A conversa que eles mantiveram a seguir foi tranquila. Pelo resto da viagem, ambos trocaram experiências e aventuras passadas. Pedro o fez de modo vago, nunca revelando demais. Contudo, achou Jin uma pessoa muito agradável de se conversar.
E isso apesar de suas preocupações com as intenções sexuais do amigo. Felizmente, um dia de marcha era o suficiente para chegarem à Vilazinha, onde Pedro se manteria bem longe de seu caçador.
Nesse ínterim, Pedro descobriu que Jin estudou no melhor colégio da região, se formou com uns vinte anos e daí foi para o exército pessoal da família real. Ele serviu cinco anos como oficial de logística e intendência, daí sua habilidade.
— Somos parecidos, então? — perguntou Jin.
— É. Mas no meu caso não fui mandado de verdade pra uma guerra, né? — respondeu solenemente o amigo.
— Sério?
— Er… não esse tipo de guerra, pelo menos.
— Ehr?! Talvez o Leste seja mesmo muito pacifico. Bom, você deve ter passado por muita coisa depois daquilo, para ser tão frio assim — disse ele.
Pedro devolveu um sorriso sem graça. De fato, ele também tinha suas experiências. Algumas na Terra, que por algum motivo não queria lembrar.

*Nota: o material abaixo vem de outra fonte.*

-- ==== Sys2Proof/Laws/PerInstr.lean ====
section
/-! SUPPORT. Instruction by instruction: the base word lies in 32 bits and decodes to the instruction; a device step has no
word. -/

namespace Sys2Proof.Laws.Enc

/-- The base word of an instruction, when it has one, lies in 32 bits, is no prefix, and decodes to the instruction under its
prefixes (R100, R109). -/
def Statement (i : Instr) : Prop :=
  ∀ w, encodeBase i = some w → w < 2 ^ 32 ∧ w / 2 ^ 27 < 30 ∧ decodeBase w i.pfx = .ok i

theorem bits_eq {n w lo : Nat} {v : BitVec n} (h : w / 2 ^ lo % 2 ^ n = v.toNat) : bitsAt n w lo = v := by
  apply BitVec.eq_of_toNat_eq
  simpa [bitsAt] using h

theorem whenZero_ok {n : Nat} {i : Instr} (h : n = 0) : whenZero n i = .ok i := if_pos h

theorem row0 {w op : Nat} (pf : Pfx) (h : w / 2 ^ 24 % 256 = op) (h2 : op / 16 = 0x0) :
    decodeBase w pf = decodeRow0 op w pf := by unfold decodeBase; simp only [h, h2]

theorem row1 {w op : Nat} (pf : Pfx) (h : w / 2 ^ 24 % 256 = op) (h2 : op / 16 = 0x1) :
    decodeBase w pf = decodeRow1 op w pf := by unfold decodeBase; simp only [h, h2]

theorem row2 {w op : Nat} (pf : Pfx) (h : w / 2 ^ 24 % 256 = op) (h2 : op / 16 = 0x2) :
    decodeBase w pf = decodeRow2 op w pf := by unfold decodeBase; simp only [h, h2]

theorem row3 {w op : Nat} (pf : Pfx) (h : w / 2 ^ 24 % 256 = op) (h2 : op / 16 = 0x3) :
    decodeBase w pf = decodeRow3 op w pf := by unfold decodeBase; simp only [h, h2]

theorem row4 {w op : Nat} (pf : Pfx) (h : w / 2 ^ 24 % 256 = op) (h2 : op / 16 = 0x4) :
    decodeBase w pf = decodeRow4 op w pf := by unfold decodeBase; simp only [h, h2]

theorem row5 {w op : Nat} (pf : Pfx) (h : w / 2 ^ 24 % 256 = op) (h2 : op / 16 = 0x5) :
    decodeBase w pf = decodeRow5 op w pf := by unfold decodeBase; simp only [h, h2]

theorem row6 {w op : Nat} (pf : Pfx) (h : w / 2 ^ 24 % 256 = op) (h2 : op / 16 = 0x6) :
    decodeBase w pf = decodeRow6 op w pf := by unfold decodeBase; simp only [h, h2]

theorem row7 {w op : Nat} (pf : Pfx) (h : w / 2 ^ 24 % 256 = op) (h2 : op / 16 = 0x7) :
    decodeBase w pf = decodeRow7 op w pf := by unfold decodeBase; simp only [h, h2]

theorem row8 {w op : Nat} (pf : Pfx) (h : w / 2 ^ 24 % 256 = op) (h2 : op / 16 = 0x8) :
    decodeBase w pf = decodeRow8 op w pf := by unfold decodeBase; simp only [h, h2]

theorem row9 {w op : Nat} (pf : Pfx) (h : w / 2 ^ 24 % 256 = op) (h2 : op / 16 = 0x9) :
    decodeBase w pf = decodeRow9 op w pf := by unfold decodeBase; simp only [h, h2]

theorem rowA {w op : Nat} (pf : Pfx) (h : w / 2 ^ 24 % 256 = op) (h2 : op / 16 = 0xA) :
    decodeBase w pf = decodeRowA op w pf := by unfold decodeBase; simp only [h, h2]

theorem rowB {w op : Nat} (pf : Pfx) (h : w / 2 ^ 24 % 256 = op) (h2 : op / 16 = 0xB) :
    decodeBase w pf = decodeRowB op w pf := by unfold decodeBase; simp only [h, h2]

theorem rowC {w op : Nat} (pf : Pfx) (h : w / 2 ^ 24 % 256 = op) (h2 : op / 16 = 0xC) :
    decodeBase w pf = decodeRowC op w pf := by unfold decodeBase; simp only [h, h2]

theorem rowD {w op : Nat} (pf : Pfx) (h : w / 2 ^ 24 % 256 = op) (h2 : op / 16 = 0xD) :
    decodeBase w pf = decodeRowD op w pf := by unfold decodeBase; simp only [h, h2]

theorem rowE {w op : Nat} (pf : Pfx) (h : w / 2 ^ 24 % 256 = op) (h2 : op / 16 = 0xE) :
    decodeBase w pf = decodeRowE op w pf := by unfold decodeBase; simp only [h, h2]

Também já participou de uma guerra em Ark, uma que ele mesmo provocou, mas nunca parou para refletir sobre. Não até aquele dia.
Esse assunto fez com que Pedro se lembrasse mais uma vez do sentimento estranho de mais cedo. Sua mente estava em paz agora, mas aquilo ainda o prendia.
“Esse mundo aqui não tem medicina moderna. A maioria que vai à guerra normalmente não volta”, se lembrou.
Ele então decidiu gravar estas palavras na carne: Não colocar meus súditos em risco.
— Aliás, no início minha noiva falou algo assim também. “Você parece muito frio” e blá, blá, blá, — chamou Jin, mudando o assunto.
— En?! Ah… — disse, voltando à realidade. — Mulheres…
Ele olhou para Pedro e sorriu.
— Sim. Mulheres…
— O que eu estou dizendo?! Eu mesmo não sou uma linda mulher às vezes? Hohoho…
O tom baixo e sugestivo que ele usou fez Pedro tremer. Ele se afastou um pouco, por puro medo.
“Retiro o que eu disse mais cedo! Esse cara com certeza tá tramando alguma coisa!!”, concluiu, decidido a hospedar Jin no local mais distante de sua propriedade quando chegassem.